GOT ANY SCABS?! They could be worth gold
Why HELLO, it’s me! The Scab Fairy!

Title: Deadtime Stories #17 – Faerie Tale, a.k.a. “Reject Ridge High”

Author: A.G. Cascone, a.k.a. Annette and Gina Cascone

Cover Artist: Mark Fredrickson

Tagline: This is no tooth fairy!

Summary: Who’s watching while you sleep?

The first time Colin saw the tooth fairy was after he’d lost his first baby tooth.

His parents laughed when he told them. They said it must have been his imagination. Kids never really see the tooth fairy.

But Colin kept seeing her every time he lost a tooth. And even though it was a little spooky to actually see a fairy, he still kind of liked it and felt pretty special.

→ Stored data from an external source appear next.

/-! ### Frames of the operations that Laws/Frames.lean does not cover -/

/-- The JOINING test touches the state, the STATE cause, the output mode, the reader and the arbiter (R10). -/
theorem joiningTest_frame (s : State) :
    joiningTest s = { s with
      sc := { s.sc with state := (joiningTest s).sc.state, leftJoining := (joiningTest s).sc.leftJoining },
      svp := { s.svp with causes := { s.svp.causes with
        state := s.svp.causes.state || s.sc.state != (joiningTest s).sc.state } },
      wbp := { s.wbp with mode := (joiningTest s).wbp.mode },
      fs := { s.fs with
        sequence := (joiningTest s).fs.sequence, prefetch := (joiningTest s).fs.prefetch,
        arb := (joiningTest s).fs.arb } } := by
  obtain h | ⟨_, _, _, h⟩ := joiningTest_cases s
  · rw [h]; simp
  · rw [h]
    generalize s.joiningExit = st
    have hs : (setState st s).sc.state = st := by rw [setState_frame]
    simp only [State.modSc, hs]
    conv_lhs => rw [setState_frame st s]

/-- The state a JOINING test leaves, and the instant at which it has left JOINING (R10). -/
theorem joiningTest_state (s : State) :
    (joiningTest s).sc.state =
        (if s.sc.state = .joining ∧ s.lockMet = true ∧ s.we.promoted = true then
          (if s.profile.tMin ≤ s.ls.lAnn then .showing else .dark)
        else s.sc.state) ∧
      (joiningTest s).sc.leftJoining =
        (if s.sc.state = .joining ∧ s.lockMet = true ∧ s.we.promoted = true then some s.now
        else s.sc.leftJoining) := by
  unfold joiningTest
  split
  · simp only [State.modSc, and_true]; rw [setState_frame]; rfl
  · exact ⟨rfl, rfl⟩

/-- The silence counts touch the Peer Table alone (R57, R58). -/
theorem silenceTick_frame (s : State) :
    silenceTick s = { s with pt := { s.pt with
      entries := (silenceTick s).pt.entries, unheard := (silenceTick s).pt.unheard } } := by
  unfold silenceTick; dsimp only; split <;> rfl

/-- Hearing a peer touches the condition, the unheard count and the Cadence Unit alone (R52, R61). -/
theorem hearPeer_frame (s : State) :
    hearPeer s = { s with pt := { s.pt with condition := .normal, unheard := 0 }, cu := (hearPeer s).cu } := by
  unfold hearPeer; dsimp only
  cases h : s.pt.condition
  · simp [State.modPt, h]
  · simp only [if_true]; split <;> rfl

/-- A reference PULSE touches the Cadence Unit, and by a cutoff that occurs at once the Swap Unit's decision (R77, R78). -/
theorem takeReferencePulse_frame (i : Int) (b : BitVec 8) (s : State) :
    takeReferencePulse i b s = { s with
      cu := (takeReferencePulse i b s).cu, swu := (takeReferencePulse i b s).swu,
      fs := { s.fs with slots := (takeReferencePulse i b s).fs.slots },
      counters := { s.counters with swapMiss := (takeReferencePulse i b s).counters.swapMiss } } := by
  unfold takeReferencePulse
  dsimp only
  generalize applyCorrection _ _ _ _ = a
  obtain ⟨c, now⟩ := a
  cases now <;> (repeat' split) <;>
    first | rfl | (simp only [State.modCu, weighReference]; rw [takeCutoff_frame])
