theorem sampleInstr_eq (channel mode : Byte) :
    sampleInstr dt channel mode =
      if mode = 0 then .sampleSingle dt channel 0
      else if mode = 1 then .sampleContinuous dt channel 1
      else .sampleStop dt channel mode := by
  unfold sampleInstr
  split
  · next single => rw [BitVec.eq_of_toNat_eq (y := 0) single]; rfl
  · next continuous => rw [BitVec.eq_of_toNat_eq (y := 1) continuous]; rfl
  · next single continuous =>
    rw [if_neg fun h => single (congrArg BitVec.toNat h), if_neg fun h => continuous (congrArg BitVec.toNat h)]

theorem transactionInstr_sample (channel mode : Byte) (rest : List Byte) :
    transactionInstr dt line 0x30 (channel :: mode :: rest) = sampleInstr dt channel mode := by
  have named : decodeCommand 0x30 = some .sample := rfl
  have full : shortTransaction 0x30 (channel :: mode :: rest) = false := by
    rw [shortTransaction_of_needed named (rfl : _ = some 2)]
    simp
  simp only [transactionInstr, named, full]
  rfl

end

/-! ### The port's pins (R169, R179) -/

section

variable {dt : Nat} {s : State}

theorem csnLow_iff : s.csnLow = true ↔ s.svp.transaction ≠ .closed ∧ s.now < s.svp.rise := by
  simp [State.csnLow]

/-- SVC_CSN is high: no transaction is taken, or its rise has come. -/
theorem csnLow_eq_false_iff : s.csnLow = false ↔ s.svp.transaction = .closed ∨ s.svp.rise ≤ s.now := by
  rw [← Bool.not_eq_true, csnLow_iff, not_and_or, not_not, not_lt]

theorem sdoDriven_of_live (live : s.rstnLow = false) : s.sdoDriven = s.csnLow := by
  simp [State.sdoDriven, live]

/-- SVC_CSN falls where it is high: a transaction is open to its rise. -/
theorem execTransactionBegin_high {low : Nat} (live : s.rstnLow = false)
    (high : s.svp.transaction = .closed ∨ s.svp.rise ≤ s.now + dt) :
    execTransactionBegin ⟨dt, low⟩ s = .next { s.advance dt with
      svp := { s.svp with
        transaction := .opened, rise := s.now + dt + low, received := [], shiftOut := [] } } := by
  have high : (s.advance dt).csnLow = false := csnLow_eq_false_iff.mpr high
  exact eventWhen_due dt s (fun u => !u.csnLow) _ live (by simp only [high, Bool.not_false])

/-- SVC_CSN cannot fall while it is low: only time passes. -/
theorem execTransactionBegin_low {low : Nat} (opened : s.svp.transaction ≠ .closed)
    (before : s.now + dt < s.svp.rise) :
    execTransactionBegin ⟨dt, low⟩ s = .next (s.advance dt) := by
  have held : (s.advance dt).csnLow = true := csnLow_iff.mpr ⟨opened, before⟩
  exact eventWhen_not_due dt s (fun u => !u.csnLow) _ (by simp only [held, Bool.not_true])

/-! ### Where a command of the port is taken (R169, R170, R179; assumption log, entries 3 and 24) -/

/-- At any instant but the rise that ends a transaction, an action lets only time pass. -/
theorem actionCommand_not_taken (f : State → State) (live : s.rstnLow = false) (none_taken : ¬s.takesAction dt) :
    actionCommand dt s f = .next (s.advance dt) := by
  refine eventWhen_not_due dt s _ _ (Bool.eq_false_iff.mpr fun due => ?_)
  obtain ⟨opened, rises⟩ := Bool.and_eq_true_iff.mp due
  exact none_taken ⟨live, eq_of_beq opened, eq_of_beq rises⟩

/-- Outside a transaction that has taken no command, a read lets only time pass. -/
theorem readCommand_not_taken (record : State → List Byte) (f : State → State) (live : s.rstnLow = false)
    (none_taken : ¬s.takesRead dt) : readCommand dt s record f = .next (s.advance dt) := by
  refine eventWhen_not_due dt s _ _ (Bool.eq_false_iff.mpr fun due => ?_)
  obtain ⟨opened, before⟩ := Bool.and_eq_true_iff.mp due
  exact none_taken ⟨live, eq_of_beq opened, of_decide_eq_true before⟩

/-! ### An action that only writes its result (R171 to R173) -/

/-- An action whose effect, on any state with this station and this mesh, is its result alone leaves the part
answered. -/
theorem actionCommand_answered {f : State → State} {r : ResultCode} {index : Nat} (takes : s.takesAction dt)
    (answers : ∀ u : State, u.sc = s.sc → u.mt = s.mt → f u = setResult r index u) :
    actionCommand dt s f = .next (s.answered dt r index) := by
  rw [actionCommand_open dt s f takes, answers (endTransaction (s.advance dt)) rfl rfl]
  rfl

/-- An unknown command byte at the rise of SVC_CSN is the index of its result (R171). -/
theorem execUnknown_answered {code : Byte} (takes : s.takesAction dt) (unnamed : decodeCommand code = none) :
    execUnknown dt code s = .next (s.answered dt .unknown code.toNat) :=
  actionCommand_answered takes fun _ _ _ => if_pos unnamed

/-- A short action is seen by no block (R171). -/
theorem execLength_answered {code : Byte} {payload : List Byte} (takes : s.takesAction dt)
    (short : shortTransaction code payload = true) :
    execLength dt code payload s = .next (s.answered dt .length 0) :=
  actionCommand_answered takes fun _ _ _ => if_pos short

theorem profileCommand_busy (r : RawProfile) (running : s.sc.state ≠ .config) :
    profileCommand r s = setResult .busy 0 s := if_neg running

theorem meshCommand_busy (payload : List Byte) (running : s.sc.state ≠ .config) :
    meshCommand payload s = setResult .busy 0 s := if_pos running

theorem meshCommand_noProfile (payload : List Byte) (config : s.sc.state = .config)
    (invalid : s.sc.profileValid = false) : meshCommand payload s = setResult .noProfile 0 s := by
  simp [meshCommand, config, invalid]

theorem sampleCommand_busy (channel mode : Byte) (f : Channel → Lamp → Lamp) (running : s.sc.state ≠ .config) :
    sampleCommand channel mode f s = setResult .busy 0 s := if_pos running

But now that he’s older, Colin is starting to see other fairies in his room at night. Some of them are pretty scary looking. And they’re starting to take a lot more than baby teeth!

Before he knows it, Colin finds himself stuck in a truly grim fairy tale. And he doesn’t have much time to figure out how to escape.

Initial Thoughts

This month for Point Horror I’ve planned out a small fairy tale theme for my recaps. I decided on this months ago when I realized this month’s “Graveyard School” would be “Jack and the Beanstalker.” Well, even though with all the delays I’ve stuck to my decision. I never really get to talk about my interest in fairy tales so I saw this as a fun change of pace and a good way to start the new year.

“Faerie Tale” is the last of the Deadtime Stories series and it’s one of the more difficult entries to find. People used to charge ridiculous prices for it on Amazon, but I got lucky last summer and found a cheap copy. Now I’m sure you all remember how awful “Grandpa’s Monster Movies” was, but this book is a delight. In fact it’s one of the funniest YA horror books I’ve ever read. I’m sure part of that comes from my fascination with fairy tales, yet I won’t spoil all that happens.

Suffice to say though, the summaries aren’t exactly truthful over what happens in this book. I was always under the impression “Faerie Tale” was about a kid who could see fairies all his life, and as he got older they started to turn more malevolent and creepy looking. That’s not what happens at ALL.